## Try it
Search the data for the string "easeFan" and gather each line it is in.

## Records for this exercise
[Start of Attachment]
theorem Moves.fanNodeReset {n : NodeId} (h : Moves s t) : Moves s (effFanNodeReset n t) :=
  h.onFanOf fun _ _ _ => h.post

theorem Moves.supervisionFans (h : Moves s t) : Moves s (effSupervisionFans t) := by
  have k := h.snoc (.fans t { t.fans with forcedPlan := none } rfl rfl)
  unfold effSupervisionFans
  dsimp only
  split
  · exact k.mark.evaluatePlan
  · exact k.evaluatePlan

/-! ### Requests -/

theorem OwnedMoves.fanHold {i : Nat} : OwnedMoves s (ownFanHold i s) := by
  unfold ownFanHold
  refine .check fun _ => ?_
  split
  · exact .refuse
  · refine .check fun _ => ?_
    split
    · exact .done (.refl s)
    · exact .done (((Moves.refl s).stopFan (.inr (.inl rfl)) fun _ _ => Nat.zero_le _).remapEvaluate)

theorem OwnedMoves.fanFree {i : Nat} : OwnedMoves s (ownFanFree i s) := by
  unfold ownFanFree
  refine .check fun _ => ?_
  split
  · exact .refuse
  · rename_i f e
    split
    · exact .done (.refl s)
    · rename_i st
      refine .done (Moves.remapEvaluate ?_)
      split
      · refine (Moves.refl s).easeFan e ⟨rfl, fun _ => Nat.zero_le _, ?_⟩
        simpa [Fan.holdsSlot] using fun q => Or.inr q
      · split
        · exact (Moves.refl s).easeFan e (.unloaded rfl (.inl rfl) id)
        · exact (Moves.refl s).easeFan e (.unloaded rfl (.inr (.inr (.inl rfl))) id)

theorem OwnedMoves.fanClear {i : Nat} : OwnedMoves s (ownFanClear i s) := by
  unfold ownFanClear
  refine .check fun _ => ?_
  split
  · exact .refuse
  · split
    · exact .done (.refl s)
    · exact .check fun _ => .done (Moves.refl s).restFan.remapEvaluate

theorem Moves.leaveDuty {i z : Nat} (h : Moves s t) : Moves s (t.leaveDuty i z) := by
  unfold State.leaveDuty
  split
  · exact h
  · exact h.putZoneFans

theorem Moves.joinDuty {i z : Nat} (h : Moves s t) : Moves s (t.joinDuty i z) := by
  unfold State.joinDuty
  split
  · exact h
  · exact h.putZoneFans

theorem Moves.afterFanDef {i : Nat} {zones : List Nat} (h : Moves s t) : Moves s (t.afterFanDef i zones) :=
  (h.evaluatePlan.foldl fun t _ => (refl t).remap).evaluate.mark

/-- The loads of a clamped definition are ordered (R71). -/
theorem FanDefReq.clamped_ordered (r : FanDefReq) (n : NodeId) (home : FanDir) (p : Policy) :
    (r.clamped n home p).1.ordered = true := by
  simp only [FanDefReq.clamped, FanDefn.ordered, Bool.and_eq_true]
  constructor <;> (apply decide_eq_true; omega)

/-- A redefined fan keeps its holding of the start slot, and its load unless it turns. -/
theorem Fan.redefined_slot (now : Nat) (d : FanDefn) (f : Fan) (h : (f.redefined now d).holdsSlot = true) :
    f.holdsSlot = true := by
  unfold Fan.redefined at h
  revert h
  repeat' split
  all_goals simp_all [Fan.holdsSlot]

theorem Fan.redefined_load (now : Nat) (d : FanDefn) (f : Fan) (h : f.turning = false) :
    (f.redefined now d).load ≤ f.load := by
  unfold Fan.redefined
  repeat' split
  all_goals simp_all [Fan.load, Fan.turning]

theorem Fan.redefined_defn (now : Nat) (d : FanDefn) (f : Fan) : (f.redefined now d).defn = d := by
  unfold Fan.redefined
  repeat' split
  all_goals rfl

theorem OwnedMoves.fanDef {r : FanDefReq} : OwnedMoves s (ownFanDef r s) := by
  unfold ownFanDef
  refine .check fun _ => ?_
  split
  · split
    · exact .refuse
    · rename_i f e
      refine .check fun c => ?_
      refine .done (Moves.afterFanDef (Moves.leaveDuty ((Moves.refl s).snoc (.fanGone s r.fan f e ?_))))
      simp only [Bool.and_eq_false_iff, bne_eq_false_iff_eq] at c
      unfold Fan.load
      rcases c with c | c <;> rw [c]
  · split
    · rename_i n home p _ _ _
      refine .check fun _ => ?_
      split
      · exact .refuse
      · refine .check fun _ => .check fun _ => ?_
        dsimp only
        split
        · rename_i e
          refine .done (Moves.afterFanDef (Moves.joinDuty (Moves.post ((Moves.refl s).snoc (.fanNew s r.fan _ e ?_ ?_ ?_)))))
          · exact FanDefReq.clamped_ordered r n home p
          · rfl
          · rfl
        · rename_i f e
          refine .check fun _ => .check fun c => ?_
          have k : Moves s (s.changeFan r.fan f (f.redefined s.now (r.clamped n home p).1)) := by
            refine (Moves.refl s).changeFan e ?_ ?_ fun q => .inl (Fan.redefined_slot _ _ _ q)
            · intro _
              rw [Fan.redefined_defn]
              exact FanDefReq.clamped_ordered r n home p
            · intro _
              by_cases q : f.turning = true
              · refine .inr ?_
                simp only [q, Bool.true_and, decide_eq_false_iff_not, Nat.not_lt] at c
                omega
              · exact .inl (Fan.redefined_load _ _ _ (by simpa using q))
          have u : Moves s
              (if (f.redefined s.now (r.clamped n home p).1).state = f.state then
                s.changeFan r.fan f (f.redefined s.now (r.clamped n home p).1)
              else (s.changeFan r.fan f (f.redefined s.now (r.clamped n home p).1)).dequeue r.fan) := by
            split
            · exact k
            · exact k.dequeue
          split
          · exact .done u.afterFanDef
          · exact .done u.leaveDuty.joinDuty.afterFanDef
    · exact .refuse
[End of Attachment]
[Start of Attachment]
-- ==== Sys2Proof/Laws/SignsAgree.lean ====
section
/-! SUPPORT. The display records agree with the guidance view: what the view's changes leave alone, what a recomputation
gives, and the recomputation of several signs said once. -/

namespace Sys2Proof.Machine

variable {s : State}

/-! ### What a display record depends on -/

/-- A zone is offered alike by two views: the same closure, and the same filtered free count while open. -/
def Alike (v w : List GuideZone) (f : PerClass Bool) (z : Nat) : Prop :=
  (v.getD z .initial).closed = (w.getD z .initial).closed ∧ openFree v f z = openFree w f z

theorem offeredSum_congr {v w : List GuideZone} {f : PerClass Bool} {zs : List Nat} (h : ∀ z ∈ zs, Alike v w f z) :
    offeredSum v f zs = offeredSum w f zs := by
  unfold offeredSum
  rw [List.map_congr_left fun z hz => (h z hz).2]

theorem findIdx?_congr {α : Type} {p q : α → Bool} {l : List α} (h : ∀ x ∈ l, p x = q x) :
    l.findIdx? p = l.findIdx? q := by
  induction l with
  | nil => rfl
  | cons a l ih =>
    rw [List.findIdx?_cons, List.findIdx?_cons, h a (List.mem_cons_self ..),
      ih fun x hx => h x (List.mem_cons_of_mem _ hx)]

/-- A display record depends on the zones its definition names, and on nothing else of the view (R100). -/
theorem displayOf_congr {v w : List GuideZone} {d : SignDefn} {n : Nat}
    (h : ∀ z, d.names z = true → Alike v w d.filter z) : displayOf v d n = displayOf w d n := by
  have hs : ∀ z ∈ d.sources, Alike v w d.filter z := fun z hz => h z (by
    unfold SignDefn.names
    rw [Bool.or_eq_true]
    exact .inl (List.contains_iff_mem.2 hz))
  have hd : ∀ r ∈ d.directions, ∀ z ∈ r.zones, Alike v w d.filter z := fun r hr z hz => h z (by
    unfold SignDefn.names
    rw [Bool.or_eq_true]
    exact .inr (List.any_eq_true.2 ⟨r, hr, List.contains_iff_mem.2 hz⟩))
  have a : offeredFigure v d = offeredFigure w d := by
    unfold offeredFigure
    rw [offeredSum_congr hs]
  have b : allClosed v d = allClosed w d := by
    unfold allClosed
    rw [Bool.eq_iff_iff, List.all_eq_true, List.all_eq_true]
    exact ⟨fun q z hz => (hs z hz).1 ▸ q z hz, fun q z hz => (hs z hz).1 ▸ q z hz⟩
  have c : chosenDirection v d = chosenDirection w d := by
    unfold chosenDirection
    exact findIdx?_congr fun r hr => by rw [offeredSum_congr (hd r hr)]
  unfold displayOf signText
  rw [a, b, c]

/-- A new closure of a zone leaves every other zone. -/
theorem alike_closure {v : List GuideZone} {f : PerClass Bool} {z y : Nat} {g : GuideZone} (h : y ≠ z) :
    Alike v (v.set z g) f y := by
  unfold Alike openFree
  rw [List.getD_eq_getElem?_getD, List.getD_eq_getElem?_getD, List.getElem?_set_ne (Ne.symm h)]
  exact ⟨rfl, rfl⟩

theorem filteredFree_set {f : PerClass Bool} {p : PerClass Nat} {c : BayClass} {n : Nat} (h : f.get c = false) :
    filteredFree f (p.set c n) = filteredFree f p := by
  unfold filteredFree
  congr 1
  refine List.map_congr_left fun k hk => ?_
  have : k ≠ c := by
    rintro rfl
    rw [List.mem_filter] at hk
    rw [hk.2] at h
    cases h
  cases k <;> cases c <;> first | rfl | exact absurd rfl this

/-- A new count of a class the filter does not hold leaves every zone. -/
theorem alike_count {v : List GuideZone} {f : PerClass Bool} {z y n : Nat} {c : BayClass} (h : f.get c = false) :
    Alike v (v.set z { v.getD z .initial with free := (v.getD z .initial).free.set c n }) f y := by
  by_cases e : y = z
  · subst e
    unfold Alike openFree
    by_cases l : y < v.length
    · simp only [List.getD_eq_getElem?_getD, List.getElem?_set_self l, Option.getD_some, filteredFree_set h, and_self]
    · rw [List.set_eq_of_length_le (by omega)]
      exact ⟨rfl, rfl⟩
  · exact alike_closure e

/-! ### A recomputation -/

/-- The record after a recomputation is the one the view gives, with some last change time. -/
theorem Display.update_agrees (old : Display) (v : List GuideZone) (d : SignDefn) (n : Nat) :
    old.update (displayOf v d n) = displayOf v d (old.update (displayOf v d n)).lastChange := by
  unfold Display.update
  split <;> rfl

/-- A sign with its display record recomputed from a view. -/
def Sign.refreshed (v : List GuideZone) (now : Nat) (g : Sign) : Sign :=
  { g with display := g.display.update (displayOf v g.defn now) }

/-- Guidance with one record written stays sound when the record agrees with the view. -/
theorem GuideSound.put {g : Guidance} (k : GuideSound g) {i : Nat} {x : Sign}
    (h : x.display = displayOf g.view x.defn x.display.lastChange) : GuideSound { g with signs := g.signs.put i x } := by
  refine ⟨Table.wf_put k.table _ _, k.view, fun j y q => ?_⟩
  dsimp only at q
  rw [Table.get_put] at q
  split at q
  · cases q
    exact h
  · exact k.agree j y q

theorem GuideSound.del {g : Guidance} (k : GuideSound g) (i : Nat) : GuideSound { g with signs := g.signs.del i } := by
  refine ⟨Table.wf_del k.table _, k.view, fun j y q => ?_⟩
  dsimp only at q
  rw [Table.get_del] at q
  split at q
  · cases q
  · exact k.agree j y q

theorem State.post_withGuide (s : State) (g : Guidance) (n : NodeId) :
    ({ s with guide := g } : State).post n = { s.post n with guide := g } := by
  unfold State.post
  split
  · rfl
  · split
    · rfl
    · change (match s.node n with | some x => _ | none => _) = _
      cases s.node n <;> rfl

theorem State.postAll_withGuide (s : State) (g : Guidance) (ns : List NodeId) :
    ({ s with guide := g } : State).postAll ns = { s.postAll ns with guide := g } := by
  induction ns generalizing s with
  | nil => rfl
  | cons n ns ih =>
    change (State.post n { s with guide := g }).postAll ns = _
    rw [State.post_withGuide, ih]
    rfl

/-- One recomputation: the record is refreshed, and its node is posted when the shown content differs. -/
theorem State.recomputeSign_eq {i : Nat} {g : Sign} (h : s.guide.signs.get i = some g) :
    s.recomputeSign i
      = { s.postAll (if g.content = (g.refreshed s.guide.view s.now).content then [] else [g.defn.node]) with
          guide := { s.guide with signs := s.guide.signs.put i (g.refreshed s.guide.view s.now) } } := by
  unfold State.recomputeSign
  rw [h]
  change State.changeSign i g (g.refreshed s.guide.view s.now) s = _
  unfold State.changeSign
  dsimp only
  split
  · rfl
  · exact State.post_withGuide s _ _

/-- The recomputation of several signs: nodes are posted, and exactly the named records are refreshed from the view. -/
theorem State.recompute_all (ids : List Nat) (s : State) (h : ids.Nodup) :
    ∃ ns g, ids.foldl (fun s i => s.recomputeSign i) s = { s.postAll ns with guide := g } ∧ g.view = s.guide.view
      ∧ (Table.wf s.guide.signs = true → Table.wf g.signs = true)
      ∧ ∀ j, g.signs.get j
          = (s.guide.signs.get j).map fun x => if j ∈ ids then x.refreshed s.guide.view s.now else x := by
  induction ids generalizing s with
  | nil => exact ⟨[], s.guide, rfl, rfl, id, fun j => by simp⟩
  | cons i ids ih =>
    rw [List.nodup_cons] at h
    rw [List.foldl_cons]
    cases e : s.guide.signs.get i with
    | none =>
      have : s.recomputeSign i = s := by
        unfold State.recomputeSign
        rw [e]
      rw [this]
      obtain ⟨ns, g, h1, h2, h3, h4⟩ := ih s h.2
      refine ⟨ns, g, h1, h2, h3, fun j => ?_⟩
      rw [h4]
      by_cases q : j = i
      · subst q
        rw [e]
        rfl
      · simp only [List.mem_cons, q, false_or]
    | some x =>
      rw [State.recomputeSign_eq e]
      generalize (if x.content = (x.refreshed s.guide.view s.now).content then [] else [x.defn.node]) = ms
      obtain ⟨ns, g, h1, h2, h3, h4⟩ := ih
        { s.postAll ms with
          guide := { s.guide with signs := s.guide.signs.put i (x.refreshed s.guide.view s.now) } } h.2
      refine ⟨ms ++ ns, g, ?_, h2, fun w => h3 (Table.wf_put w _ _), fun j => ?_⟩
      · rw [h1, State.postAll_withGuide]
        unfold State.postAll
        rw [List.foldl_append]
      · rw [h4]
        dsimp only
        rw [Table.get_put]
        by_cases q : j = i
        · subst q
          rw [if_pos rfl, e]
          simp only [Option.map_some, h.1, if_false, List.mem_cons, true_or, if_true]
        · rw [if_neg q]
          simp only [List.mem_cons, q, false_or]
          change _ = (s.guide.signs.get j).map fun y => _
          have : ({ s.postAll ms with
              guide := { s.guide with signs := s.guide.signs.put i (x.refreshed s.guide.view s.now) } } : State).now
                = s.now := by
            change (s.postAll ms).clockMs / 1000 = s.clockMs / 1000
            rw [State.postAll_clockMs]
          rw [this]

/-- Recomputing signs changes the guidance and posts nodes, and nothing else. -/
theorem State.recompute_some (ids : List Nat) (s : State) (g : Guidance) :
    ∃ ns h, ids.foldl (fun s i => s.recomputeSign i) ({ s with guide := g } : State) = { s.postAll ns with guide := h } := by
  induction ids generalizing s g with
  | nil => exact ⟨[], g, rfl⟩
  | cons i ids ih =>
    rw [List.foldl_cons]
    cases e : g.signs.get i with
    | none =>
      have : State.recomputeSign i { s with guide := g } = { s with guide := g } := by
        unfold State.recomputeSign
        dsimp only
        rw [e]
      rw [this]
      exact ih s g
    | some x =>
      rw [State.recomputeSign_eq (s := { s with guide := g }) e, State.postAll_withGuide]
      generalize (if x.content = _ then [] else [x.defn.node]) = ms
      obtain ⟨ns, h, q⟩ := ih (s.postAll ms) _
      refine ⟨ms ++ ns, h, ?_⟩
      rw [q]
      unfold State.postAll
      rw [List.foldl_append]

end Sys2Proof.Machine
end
[End of Attachment]
[Start of Attachment]
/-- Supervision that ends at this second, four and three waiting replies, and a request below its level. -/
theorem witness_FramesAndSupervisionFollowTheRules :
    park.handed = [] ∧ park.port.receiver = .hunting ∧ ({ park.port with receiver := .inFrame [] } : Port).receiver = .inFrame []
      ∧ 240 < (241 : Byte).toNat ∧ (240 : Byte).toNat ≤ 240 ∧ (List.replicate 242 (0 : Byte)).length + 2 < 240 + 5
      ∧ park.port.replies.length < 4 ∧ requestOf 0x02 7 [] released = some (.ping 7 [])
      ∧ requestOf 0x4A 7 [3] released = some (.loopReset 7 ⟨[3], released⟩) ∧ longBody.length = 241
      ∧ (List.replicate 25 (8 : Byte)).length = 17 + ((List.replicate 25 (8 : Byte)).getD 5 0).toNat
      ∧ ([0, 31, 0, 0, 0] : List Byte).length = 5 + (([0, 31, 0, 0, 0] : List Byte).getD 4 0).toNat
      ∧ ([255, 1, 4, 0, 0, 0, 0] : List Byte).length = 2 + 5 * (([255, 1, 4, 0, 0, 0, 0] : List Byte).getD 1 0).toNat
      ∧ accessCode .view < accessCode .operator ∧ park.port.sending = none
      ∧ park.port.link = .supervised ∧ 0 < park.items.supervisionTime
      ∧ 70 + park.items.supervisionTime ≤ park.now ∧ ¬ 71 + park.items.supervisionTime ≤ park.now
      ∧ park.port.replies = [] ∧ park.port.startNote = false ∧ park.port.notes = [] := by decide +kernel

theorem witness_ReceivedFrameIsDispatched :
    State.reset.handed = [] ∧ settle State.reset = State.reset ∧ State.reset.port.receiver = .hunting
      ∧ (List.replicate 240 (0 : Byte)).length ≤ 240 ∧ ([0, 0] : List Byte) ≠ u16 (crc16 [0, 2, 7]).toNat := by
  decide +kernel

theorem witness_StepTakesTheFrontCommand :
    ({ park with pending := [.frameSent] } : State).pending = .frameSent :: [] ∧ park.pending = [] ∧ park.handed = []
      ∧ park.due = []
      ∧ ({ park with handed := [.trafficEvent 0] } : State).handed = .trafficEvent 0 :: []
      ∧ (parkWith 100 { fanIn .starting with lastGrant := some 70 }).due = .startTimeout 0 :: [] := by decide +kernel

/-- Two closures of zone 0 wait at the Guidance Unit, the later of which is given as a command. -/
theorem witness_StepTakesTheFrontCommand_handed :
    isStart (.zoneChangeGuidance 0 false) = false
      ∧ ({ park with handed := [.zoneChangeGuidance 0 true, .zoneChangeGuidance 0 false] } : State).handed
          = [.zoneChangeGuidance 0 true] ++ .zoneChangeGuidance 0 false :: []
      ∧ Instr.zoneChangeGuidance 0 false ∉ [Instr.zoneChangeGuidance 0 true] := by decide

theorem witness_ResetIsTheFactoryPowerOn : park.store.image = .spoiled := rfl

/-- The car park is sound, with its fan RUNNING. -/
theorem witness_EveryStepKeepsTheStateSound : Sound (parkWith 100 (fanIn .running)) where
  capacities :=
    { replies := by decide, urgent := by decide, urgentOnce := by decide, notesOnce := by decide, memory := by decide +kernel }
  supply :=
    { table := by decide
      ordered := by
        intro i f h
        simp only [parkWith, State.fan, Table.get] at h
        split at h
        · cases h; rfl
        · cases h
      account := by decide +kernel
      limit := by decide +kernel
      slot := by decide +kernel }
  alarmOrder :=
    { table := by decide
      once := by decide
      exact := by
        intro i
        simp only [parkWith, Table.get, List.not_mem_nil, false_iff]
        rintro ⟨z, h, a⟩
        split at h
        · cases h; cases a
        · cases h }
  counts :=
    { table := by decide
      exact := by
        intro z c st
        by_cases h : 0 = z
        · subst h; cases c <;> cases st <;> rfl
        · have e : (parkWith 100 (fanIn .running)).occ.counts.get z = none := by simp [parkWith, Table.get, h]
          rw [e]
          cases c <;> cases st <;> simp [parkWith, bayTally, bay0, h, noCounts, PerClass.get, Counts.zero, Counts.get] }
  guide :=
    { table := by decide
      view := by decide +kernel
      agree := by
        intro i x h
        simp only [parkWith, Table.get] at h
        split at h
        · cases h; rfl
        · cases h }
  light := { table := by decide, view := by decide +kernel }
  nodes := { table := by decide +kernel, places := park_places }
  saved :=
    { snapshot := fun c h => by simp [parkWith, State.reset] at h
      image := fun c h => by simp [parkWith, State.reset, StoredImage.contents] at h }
[End of Attachment]
## Expected answer
      · refine (Moves.refl s).easeFan e ⟨rfl, fun _ => Nat.zero_le _, ?_⟩
        · exact (Moves.refl s).easeFan e (.unloaded rfl (.inl rfl) id)
        · exact (Moves.refl s).easeFan e (.unloaded rfl (.inr (.inr (.inl rfl))) id)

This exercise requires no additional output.